[Stored dataset items]

##########

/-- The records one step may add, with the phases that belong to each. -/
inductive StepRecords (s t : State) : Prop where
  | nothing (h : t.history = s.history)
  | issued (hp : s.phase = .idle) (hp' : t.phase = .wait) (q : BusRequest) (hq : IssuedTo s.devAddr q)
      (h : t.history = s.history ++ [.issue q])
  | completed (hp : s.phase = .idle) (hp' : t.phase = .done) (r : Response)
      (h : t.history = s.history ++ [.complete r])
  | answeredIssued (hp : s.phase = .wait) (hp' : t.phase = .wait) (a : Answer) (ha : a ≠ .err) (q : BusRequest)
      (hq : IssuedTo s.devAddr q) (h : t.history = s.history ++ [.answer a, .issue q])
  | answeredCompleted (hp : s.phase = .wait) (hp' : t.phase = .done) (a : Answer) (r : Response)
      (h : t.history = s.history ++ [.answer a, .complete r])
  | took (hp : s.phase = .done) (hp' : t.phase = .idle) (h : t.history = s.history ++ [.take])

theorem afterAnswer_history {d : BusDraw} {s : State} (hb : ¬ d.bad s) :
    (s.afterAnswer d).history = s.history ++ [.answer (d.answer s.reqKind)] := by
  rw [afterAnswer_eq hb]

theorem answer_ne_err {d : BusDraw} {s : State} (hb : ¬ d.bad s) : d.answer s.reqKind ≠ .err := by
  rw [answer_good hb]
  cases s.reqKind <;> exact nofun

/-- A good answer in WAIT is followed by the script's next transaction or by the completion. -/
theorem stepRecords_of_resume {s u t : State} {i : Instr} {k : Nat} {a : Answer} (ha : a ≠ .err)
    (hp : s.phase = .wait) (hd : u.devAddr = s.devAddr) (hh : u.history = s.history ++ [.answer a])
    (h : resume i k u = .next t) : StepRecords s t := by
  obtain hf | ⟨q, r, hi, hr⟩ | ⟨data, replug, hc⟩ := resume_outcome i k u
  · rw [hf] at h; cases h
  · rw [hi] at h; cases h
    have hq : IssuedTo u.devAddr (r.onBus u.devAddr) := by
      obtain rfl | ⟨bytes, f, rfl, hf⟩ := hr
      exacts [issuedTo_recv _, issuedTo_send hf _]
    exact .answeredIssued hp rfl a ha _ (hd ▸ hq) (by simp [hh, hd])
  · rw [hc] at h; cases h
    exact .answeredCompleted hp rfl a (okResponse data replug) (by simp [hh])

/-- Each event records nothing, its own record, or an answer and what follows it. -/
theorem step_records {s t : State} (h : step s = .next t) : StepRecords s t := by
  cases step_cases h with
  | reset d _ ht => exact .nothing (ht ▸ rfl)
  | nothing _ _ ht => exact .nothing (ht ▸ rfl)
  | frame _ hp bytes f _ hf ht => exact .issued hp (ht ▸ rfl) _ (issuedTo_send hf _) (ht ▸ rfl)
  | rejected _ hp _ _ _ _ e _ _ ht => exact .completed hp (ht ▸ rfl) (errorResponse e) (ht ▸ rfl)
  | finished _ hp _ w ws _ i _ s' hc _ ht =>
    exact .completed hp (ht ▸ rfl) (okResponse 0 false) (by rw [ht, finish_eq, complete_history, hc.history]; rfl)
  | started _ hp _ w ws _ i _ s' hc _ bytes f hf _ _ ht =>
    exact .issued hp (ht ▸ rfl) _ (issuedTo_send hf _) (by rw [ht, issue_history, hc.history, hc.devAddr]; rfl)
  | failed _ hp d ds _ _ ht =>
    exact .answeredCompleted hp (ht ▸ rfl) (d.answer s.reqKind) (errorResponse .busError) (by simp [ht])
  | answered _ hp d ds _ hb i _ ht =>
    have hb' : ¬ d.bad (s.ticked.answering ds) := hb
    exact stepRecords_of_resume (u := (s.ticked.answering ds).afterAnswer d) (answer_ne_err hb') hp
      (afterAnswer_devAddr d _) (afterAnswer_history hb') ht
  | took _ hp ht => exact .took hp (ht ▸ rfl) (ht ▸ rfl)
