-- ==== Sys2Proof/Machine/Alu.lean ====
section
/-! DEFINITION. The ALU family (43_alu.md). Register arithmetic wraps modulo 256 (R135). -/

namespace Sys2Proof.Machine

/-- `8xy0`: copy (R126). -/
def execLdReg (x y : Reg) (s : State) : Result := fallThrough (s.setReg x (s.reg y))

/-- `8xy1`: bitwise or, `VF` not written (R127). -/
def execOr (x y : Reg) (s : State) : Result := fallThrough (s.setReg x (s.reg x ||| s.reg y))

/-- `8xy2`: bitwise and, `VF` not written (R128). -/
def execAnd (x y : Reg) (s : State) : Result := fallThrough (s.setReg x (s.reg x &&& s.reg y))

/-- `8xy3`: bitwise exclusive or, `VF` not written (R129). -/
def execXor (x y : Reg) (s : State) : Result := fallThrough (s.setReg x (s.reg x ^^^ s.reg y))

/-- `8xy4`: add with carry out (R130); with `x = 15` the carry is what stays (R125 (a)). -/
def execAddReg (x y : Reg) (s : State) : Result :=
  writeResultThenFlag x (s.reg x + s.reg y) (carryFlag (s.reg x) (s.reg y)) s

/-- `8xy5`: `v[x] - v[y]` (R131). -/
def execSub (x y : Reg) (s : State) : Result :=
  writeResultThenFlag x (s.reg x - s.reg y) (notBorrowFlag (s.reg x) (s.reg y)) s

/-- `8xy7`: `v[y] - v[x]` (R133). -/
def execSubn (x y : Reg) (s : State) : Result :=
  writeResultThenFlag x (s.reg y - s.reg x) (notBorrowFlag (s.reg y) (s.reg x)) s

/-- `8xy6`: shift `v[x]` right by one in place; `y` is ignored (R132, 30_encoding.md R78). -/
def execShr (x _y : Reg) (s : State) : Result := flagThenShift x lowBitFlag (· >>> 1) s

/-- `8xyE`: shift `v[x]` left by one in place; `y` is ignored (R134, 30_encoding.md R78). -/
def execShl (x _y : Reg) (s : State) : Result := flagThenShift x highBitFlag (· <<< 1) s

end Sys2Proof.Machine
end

##########

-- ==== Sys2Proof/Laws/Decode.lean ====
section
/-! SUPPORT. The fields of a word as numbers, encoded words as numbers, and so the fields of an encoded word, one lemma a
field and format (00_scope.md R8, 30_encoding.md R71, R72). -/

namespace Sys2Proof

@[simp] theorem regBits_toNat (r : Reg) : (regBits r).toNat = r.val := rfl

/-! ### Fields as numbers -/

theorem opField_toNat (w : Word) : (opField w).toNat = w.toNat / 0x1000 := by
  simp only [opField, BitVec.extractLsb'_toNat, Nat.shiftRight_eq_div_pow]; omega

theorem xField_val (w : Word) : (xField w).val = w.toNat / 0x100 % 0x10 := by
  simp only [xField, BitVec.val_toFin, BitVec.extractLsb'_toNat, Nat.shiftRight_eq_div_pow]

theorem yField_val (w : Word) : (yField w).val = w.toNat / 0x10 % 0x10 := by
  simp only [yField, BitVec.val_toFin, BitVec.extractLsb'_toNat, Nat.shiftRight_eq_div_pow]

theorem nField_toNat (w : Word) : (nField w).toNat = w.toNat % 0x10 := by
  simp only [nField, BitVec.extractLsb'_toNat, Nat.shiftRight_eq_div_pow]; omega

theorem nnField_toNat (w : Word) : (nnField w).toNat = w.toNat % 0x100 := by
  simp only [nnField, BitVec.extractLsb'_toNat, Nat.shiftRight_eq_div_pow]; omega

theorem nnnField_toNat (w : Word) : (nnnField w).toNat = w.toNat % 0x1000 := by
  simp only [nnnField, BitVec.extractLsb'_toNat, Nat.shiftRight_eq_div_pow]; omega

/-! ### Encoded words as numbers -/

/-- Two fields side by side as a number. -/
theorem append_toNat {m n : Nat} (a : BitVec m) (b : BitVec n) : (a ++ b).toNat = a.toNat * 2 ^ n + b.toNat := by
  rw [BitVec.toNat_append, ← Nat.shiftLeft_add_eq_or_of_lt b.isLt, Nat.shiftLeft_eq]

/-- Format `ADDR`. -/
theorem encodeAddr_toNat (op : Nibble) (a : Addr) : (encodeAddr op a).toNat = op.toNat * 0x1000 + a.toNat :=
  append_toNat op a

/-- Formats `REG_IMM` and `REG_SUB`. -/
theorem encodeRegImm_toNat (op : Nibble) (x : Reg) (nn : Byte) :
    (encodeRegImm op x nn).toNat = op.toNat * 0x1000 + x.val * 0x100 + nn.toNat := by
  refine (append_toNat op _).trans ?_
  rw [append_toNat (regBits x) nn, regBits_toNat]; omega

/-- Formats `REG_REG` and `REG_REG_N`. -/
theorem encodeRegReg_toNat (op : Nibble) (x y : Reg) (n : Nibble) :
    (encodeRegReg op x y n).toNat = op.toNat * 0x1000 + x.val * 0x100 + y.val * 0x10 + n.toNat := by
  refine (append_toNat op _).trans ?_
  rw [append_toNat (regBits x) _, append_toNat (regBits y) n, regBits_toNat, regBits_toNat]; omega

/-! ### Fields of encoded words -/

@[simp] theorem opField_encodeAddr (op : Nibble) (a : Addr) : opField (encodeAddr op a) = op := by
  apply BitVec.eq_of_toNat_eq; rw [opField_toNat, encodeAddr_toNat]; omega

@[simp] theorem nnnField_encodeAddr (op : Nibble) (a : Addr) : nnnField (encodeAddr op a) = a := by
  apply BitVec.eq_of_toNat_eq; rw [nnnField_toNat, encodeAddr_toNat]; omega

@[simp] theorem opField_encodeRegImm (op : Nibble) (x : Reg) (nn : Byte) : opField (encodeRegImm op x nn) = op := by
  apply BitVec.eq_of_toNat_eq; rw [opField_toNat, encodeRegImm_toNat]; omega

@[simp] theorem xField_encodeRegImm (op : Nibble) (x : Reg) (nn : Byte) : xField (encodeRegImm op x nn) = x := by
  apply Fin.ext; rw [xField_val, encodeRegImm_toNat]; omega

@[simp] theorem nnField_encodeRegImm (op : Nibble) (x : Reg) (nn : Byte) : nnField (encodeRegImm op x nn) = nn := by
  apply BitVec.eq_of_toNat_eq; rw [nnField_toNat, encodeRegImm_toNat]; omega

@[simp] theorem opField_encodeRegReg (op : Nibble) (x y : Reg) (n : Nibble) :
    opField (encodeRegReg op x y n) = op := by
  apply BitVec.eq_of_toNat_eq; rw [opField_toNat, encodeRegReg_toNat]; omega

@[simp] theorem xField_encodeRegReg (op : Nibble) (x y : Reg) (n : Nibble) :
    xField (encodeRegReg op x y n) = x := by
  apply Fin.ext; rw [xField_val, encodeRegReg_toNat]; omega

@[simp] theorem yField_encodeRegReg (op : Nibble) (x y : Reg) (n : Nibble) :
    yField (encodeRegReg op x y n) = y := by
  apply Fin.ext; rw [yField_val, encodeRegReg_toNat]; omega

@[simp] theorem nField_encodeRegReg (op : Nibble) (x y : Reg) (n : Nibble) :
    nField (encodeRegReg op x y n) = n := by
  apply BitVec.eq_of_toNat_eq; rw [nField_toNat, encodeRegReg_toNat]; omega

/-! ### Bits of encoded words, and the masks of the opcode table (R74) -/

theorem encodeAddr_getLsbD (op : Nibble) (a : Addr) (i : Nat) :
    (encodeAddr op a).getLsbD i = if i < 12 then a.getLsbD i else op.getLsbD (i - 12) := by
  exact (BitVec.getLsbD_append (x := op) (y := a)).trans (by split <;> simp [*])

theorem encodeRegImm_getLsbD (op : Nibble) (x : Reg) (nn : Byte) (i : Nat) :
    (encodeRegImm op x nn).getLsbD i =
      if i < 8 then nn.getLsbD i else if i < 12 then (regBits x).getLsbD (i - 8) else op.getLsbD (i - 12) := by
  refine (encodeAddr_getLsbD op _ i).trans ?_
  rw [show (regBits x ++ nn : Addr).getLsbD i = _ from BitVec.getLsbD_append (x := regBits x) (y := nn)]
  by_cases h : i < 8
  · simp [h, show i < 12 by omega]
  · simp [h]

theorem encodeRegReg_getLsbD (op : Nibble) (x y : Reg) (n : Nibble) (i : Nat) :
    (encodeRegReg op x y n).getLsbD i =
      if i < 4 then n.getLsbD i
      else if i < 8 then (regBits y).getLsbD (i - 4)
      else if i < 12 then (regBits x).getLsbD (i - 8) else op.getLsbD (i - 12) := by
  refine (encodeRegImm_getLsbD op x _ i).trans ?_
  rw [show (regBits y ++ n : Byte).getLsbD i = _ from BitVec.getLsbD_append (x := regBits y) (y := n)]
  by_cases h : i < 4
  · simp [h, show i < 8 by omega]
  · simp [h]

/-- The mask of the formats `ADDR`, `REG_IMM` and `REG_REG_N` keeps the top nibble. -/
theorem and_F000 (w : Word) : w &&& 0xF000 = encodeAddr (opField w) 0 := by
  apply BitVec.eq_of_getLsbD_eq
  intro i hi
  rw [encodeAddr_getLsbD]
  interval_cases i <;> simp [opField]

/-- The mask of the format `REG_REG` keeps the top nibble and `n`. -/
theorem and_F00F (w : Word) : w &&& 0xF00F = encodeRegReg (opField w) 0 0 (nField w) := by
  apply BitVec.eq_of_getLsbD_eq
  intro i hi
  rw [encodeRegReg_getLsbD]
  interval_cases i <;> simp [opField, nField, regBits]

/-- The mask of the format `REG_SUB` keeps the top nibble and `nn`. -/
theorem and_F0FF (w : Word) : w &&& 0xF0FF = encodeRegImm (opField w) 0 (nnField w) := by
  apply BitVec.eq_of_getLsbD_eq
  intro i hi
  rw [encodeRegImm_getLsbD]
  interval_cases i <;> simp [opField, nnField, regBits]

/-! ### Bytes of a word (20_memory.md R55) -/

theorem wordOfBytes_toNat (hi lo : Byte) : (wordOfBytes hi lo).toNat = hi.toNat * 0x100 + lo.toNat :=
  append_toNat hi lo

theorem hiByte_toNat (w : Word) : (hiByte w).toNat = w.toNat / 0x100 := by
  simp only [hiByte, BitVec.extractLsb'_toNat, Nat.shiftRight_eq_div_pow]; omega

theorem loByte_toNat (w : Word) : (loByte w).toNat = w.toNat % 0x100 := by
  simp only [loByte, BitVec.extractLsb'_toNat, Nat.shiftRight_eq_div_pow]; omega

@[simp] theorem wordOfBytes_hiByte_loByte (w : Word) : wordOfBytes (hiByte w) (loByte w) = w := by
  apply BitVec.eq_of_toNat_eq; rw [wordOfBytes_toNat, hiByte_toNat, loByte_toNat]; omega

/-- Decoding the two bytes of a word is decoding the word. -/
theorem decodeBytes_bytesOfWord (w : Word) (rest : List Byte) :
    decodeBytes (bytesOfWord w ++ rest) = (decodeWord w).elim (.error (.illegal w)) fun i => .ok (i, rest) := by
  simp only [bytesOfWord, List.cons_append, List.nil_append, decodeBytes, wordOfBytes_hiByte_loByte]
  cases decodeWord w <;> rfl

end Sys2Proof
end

##########

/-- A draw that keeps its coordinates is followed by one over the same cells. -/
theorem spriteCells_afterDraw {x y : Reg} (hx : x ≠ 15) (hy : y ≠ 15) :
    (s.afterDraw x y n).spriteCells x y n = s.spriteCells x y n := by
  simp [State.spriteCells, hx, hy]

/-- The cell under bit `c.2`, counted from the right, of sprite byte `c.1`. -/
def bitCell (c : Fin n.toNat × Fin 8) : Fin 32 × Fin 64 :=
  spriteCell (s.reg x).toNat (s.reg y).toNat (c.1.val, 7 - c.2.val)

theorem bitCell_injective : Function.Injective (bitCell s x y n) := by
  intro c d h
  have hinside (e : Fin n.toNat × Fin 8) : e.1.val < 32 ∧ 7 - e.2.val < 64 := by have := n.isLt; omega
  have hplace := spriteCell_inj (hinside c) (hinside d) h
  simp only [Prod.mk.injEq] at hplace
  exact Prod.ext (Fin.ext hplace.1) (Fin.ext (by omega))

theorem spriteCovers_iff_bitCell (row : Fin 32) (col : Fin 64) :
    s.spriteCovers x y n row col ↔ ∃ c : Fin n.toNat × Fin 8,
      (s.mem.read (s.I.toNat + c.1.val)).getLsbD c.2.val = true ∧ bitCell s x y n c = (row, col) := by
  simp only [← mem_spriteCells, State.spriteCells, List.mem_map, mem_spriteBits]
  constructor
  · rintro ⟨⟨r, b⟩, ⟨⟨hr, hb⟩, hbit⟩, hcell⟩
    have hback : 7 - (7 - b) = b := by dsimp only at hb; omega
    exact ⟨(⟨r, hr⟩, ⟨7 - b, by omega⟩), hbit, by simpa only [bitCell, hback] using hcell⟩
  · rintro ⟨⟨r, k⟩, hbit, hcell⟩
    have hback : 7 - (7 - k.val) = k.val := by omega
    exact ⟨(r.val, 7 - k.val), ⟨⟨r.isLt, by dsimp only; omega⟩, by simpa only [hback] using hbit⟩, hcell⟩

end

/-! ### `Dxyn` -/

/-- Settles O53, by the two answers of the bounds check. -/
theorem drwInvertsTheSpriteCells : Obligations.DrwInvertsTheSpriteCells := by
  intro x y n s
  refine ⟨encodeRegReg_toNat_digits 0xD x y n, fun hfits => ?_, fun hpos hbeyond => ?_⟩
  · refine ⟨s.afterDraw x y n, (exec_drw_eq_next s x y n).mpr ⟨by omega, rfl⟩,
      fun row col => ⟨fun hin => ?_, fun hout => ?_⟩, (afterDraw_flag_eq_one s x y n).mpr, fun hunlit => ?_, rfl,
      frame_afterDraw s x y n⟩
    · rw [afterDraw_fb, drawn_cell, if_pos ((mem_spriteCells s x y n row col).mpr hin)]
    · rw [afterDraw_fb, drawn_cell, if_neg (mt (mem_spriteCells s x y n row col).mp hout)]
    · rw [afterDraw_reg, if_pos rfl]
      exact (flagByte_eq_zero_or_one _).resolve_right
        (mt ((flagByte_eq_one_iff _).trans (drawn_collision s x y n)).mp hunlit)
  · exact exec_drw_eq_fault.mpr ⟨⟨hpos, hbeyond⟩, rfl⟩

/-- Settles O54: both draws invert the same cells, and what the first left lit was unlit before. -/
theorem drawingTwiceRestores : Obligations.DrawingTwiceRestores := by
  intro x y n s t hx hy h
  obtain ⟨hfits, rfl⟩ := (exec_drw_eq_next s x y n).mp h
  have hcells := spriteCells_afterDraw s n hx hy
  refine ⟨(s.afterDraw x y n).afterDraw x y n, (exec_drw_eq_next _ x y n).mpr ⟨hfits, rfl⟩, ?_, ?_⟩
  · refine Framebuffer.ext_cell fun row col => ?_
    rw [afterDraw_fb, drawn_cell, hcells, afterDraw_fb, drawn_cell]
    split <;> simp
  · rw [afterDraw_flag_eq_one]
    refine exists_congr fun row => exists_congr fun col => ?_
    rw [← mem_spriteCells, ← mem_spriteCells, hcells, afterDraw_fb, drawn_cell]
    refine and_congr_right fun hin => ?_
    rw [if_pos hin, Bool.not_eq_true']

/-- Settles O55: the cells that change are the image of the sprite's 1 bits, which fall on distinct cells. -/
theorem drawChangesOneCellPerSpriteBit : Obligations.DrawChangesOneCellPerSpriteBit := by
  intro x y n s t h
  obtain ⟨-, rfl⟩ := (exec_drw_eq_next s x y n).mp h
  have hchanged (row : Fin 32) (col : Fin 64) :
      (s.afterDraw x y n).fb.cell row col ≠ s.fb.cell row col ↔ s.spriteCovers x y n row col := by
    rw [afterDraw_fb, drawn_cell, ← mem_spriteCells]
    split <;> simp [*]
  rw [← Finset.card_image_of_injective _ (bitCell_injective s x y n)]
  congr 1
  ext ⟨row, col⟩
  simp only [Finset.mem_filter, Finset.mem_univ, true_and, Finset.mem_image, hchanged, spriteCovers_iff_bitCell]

##########

Copy only this part of the entries above: the line with "theorem nnField_toNat (w", the line with "theorem encodeRegImm_toNat (op", and the lines between, all exactly as written.

theorem nnField_toNat (w : Word) : (nnField w).toNat = w.toNat % 0x100 := by
  simp only [nnField, BitVec.extractLsb'_toNat, Nat.shiftRight_eq_div_pow]; omega

theorem nnnField_toNat (w : Word) : (nnnField w).toNat = w.toNat % 0x1000 := by
  simp only [nnnField, BitVec.extractLsb'_toNat, Nat.shiftRight_eq_div_pow]; omega

/-! ### Encoded words as numbers -/

/-- Two fields side by side as a number. -/
theorem append_toNat {m n : Nat} (a : BitVec m) (b : BitVec n) : (a ++ b).toNat = a.toNat * 2 ^ n + b.toNat := by
  rw [BitVec.toNat_append, ← Nat.shiftLeft_add_eq_or_of_lt b.isLt, Nat.shiftLeft_eq]

/-- Format `ADDR`. -/
theorem encodeAddr_toNat (op : Nibble) (a : Addr) : (encodeAddr op a).toNat = op.toNat * 0x1000 + a.toNat :=
  append_toNat op a

/-- Formats `REG_IMM` and `REG_SUB`. -/
theorem encodeRegImm_toNat (op : Nibble) (x : Reg) (nn : Byte) :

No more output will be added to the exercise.